NASCAR America is Peacock's biweekly NASCAR news program, broadcast Mondays and Wednesdays at 6:00 p.m. ET. The show made its debut on February 24, 2014, the day after the 2014 Daytona 500.

==History==
Starting in 2015, the show was hosted on a regular basis by Krista Voda, who joined NBC after previously working for Fox NASCAR.

In 2019, NASCAR America debuted "NASCAR America Presents: Motormouths" on Wednesday nights, an alternative format to the show that would allow fans to call in to the hosts, analysts and guests.
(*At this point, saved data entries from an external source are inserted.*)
-- ==== Sys2Proof/Laws/Tab.lean ====
section
/-!
SUPPORT. Laws of the sparse table: what a write leaves to be read, and the canonical form, which every operation keeps.
-/

namespace Sys2Proof.Machine

variable {α : Type}

theorem Tab.get_put_same (d : α) (m : Tab α) (k : Nat) (v : α) : Tab.get d (Tab.put m k v) k = v := by
  induction m with
  | nil => simp [Tab.put, Tab.get]
  | cons e r ih =>
    obtain ⟨k', v'⟩ := e
    by_cases h : k' = k
    · simp [Tab.put, Tab.get, h]
    · by_cases h2 : k < k' <;> simp [Tab.put, Tab.get, h, h2, ih]

theorem Tab.get_put_other (d : α) (m : Tab α) (k j : Nat) (v : α) (h : j ≠ k) : Tab.get d (Tab.put m k v) j = Tab.get d m j := by
  have hk : ¬ k = j := fun e => h e.symm
  induction m with
  | nil => simp [Tab.put, Tab.get, hk]
  | cons e r ih =>
    obtain ⟨k', v'⟩ := e
    by_cases h1 : k' = k
    · have hj : ¬ k' = j := by omega
      simp [Tab.put, Tab.get, h1, hk]
    · by_cases h2 : k < k' <;> simp [Tab.put, Tab.get, h1, h2, hk, ih]

theorem Tab.get_del_same (d : α) (m : Tab α) (k : Nat) : Tab.get d (Tab.del m k) k = d := by
  induction m with
  | nil => rfl
  | cons e r ih =>
    obtain ⟨k', v'⟩ := e
    by_cases h : k' = k <;> simp [Tab.del, Tab.get, h, ih]

theorem Tab.get_del_other (d : α) (m : Tab α) (k j : Nat) (h : j ≠ k) : Tab.get d (Tab.del m k) j = Tab.get d m j := by
  induction m with
  | nil => rfl
  | cons e r ih =>
    obtain ⟨k', v'⟩ := e
    by_cases h1 : k' = k
    · have hj : ¬ k' = j := by omega
      simp only [Tab.del, Tab.get, h1, if_true, ih]
      rw [if_neg (fun e => h e.symm)]
    · simp [Tab.del, Tab.get, h1, ih]

/-- A key reads back what was written to it. -/
@[simp] theorem Tab.get_set_same [DecidableEq α] (d : α) (m : Tab α) (k : Nat) (v : α) : Tab.get d (Tab.set d m k v) k = v := by
  by_cases h : v = d
  · simp [Tab.set, h, Tab.get_del_same]
  · simp [Tab.set, h, Tab.get_put_same]

/-- A write leaves every other key alone. -/
theorem Tab.get_set_other [DecidableEq α] (d : α) (m : Tab α) (k j : Nat) (v : α) (h : j ≠ k) :
    Tab.get d (Tab.set d m k v) j = Tab.get d m j := by
  by_cases hv : v = d
  · simp [Tab.set, hv, Tab.get_del_other _ _ _ _ h]
  · simp [Tab.set, hv, Tab.get_put_other _ _ _ _ _ h]

/-- The same whatever default the reader of the other key takes. -/
theorem Tab.get_set_other' [DecidableEq α] (d e : α) (m : Tab α) (k j : Nat) (v : α) (h : j ≠ k) :
    Tab.get e (Tab.set d m k v) j = Tab.get e m j := by
  by_cases hv : v = d
  · simp [Tab.set, hv, Tab.get_del_other _ _ _ _ h]
  · simp [Tab.set, hv, Tab.get_put_other _ _ _ _ _ h]

/-! ## The canonical form -/

theorem Tab.sorted_mono {k k' : Nat} (h : k' ≤ k) (m : Tab α) (hm : Tab.sortedFrom k m = true) : Tab.sortedFrom k' m = true := by
  cases m with
  | nil => rfl
  | cons e r =>
    simp only [Tab.sortedFrom, Bool.and_eq_true, decide_eq_true_eq] at hm ⊢
    exact ⟨by omega, hm.2⟩

theorem Tab.sorted_put (m : Tab α) (k v) : ∀ n, n ≤ k → Tab.sortedFrom n m = true → Tab.sortedFrom n (Tab.put m k v) = true := by
  induction m with
  | nil => intro n hn _; simp [Tab.put, Tab.sortedFrom, hn]
  | cons e r ih =>
    obtain ⟨k', v'⟩ := e
    intro n hn hs
    simp only [Tab.sortedFrom, Bool.and_eq_true, decide_eq_true_eq] at hs
    by_cases h1 : k' = k
    · subst h1; simp [Tab.put, Tab.sortedFrom, hs.1, hs.2]
    · by_cases h2 : k < k'
      · simp only [Tab.put, h1, h2, if_true, if_false, Tab.sortedFrom, Bool.and_eq_true, decide_eq_true_eq]
        exact ⟨hn, by omega, hs.2⟩
      · simp only [Tab.put, h1, h2, if_false, Tab.sortedFrom, Bool.and_eq_true, decide_eq_true_eq]
        exact ⟨hs.1, ih (k' + 1) (by omega) hs.2⟩

theorem Tab.sorted_filter (p : Nat × α → Bool) (m : Tab α) : ∀ n, Tab.sortedFrom n m = true → Tab.sortedFrom n (m.filter p) = true := by
  induction m with
  | nil => intro n _; rfl
  | cons e r ih =>
    intro n hs
    simp only [Tab.sortedFrom, Bool.and_eq_true, decide_eq_true_eq] at hs
    by_cases h : p e
    · simp only [List.filter_cons_of_pos h, Tab.sortedFrom, Bool.and_eq_true, decide_eq_true_eq]
      exact ⟨hs.1, ih _ hs.2⟩
    · rw [List.filter_cons_of_neg h]
      exact Tab.sorted_mono (by omega) _ (ih _ hs.2)

theorem Tab.del_eq_filter (m : Tab α) (k : Nat) : Tab.del m k = m.filter (fun e => e.1 != k) := by
  induction m with
  | nil => rfl
  | cons e r ih =>
    obtain ⟨k', v'⟩ := e
    by_cases h : k' = k <;> simp [Tab.del, h, ih]

theorem Tab.sorted_set [DecidableEq α] (d : α) (m : Tab α) (k : Nat) (v : α) (h : Tab.sortedFrom 0 m = true) :
    Tab.sortedFrom 0 (Tab.set d m k v) = true := by
  by_cases hv : v = d
  · simp only [Tab.set, hv, if_true, Tab.del_eq_filter]
    exact Tab.sorted_filter _ _ _ h
  · simp only [Tab.set, hv, if_false]
    exact Tab.sorted_put _ _ _ _ (by omega) h

theorem Tab.wf_filter [DecidableEq α] (d : α) (p : Nat × α → Bool) (m : Tab α) (h : Tab.wf d m = true) : Tab.wf d (m.filter p) = true := by
  simp only [Tab.wf, Bool.and_eq_true, List.all_eq_true, decide_eq_true_eq] at h ⊢
  exact ⟨Tab.sorted_filter p m _ h.1, fun x hx => h.2 x (List.mem_filter.mp hx).1⟩

theorem Tab.put_mem (m : Tab α) (k : Nat) (v : α) (x : Nat × α) (h : x ∈ Tab.put m k v) : x = (k, v) ∨ x ∈ m := by
  induction m with
  | nil => exact .inl (by simpa [Tab.put] using h)
  | cons e r ih =>
    obtain ⟨k', v'⟩ := e
    simp only [Tab.put] at h
    split at h
    · rcases List.mem_cons.mp h with h | h
      · exact .inl h
      · exact .inr (List.mem_cons_of_mem _ h)
    · split at h
      · rcases List.mem_cons.mp h with h | h
        · exact .inl h
        · exact .inr h
      · rcases List.mem_cons.mp h with h | h
        · exact .inr (h ▸ List.mem_cons_self)
        · rcases ih h with h | h
          · exact .inl h
          · exact .inr (List.mem_cons_of_mem _ h)

/-- Every write keeps the canonical form. -/
theorem Tab.wf_set [DecidableEq α] (d : α) (m : Tab α) (k : Nat) (v : α) (h : Tab.wf d m = true) : Tab.wf d (Tab.set d m k v) = true := by
  by_cases hv : v = d
  · simp only [Tab.set, hv, if_true, Tab.del_eq_filter]
    exact Tab.wf_filter d _ _ h
  · simp only [Tab.wf, Bool.and_eq_true, List.all_eq_true, decide_eq_true_eq] at h ⊢
    simp only [Tab.set, hv, if_false]
    refine ⟨Tab.sorted_put _ _ _ _ (by omega) h.1, fun x hx => ?_⟩
    rcases Tab.put_mem _ _ _ _ hx with hx | hx
    · subst hx; exact hv
    · exact h.2 x hx

end Sys2Proof.Machine
end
In 2020, that show format would be renamed "NASCAR America: Motormouths", and be increased from once to twice a week (on Tuesdays and Thursdays).

On March 22, 2021, NBC announced that "Motormouths" would be moved from NBCSN to their Peacock streaming service. Those episodes would still air biweekly, now on Mondays and Wednesdays at 6PM.

NBCSN shut down at the end of the 2021, leaving the traditionally formatted episodes' future in question. "NASCAR America Motormouths", however, was renewed for 2022, with no changes from 2021.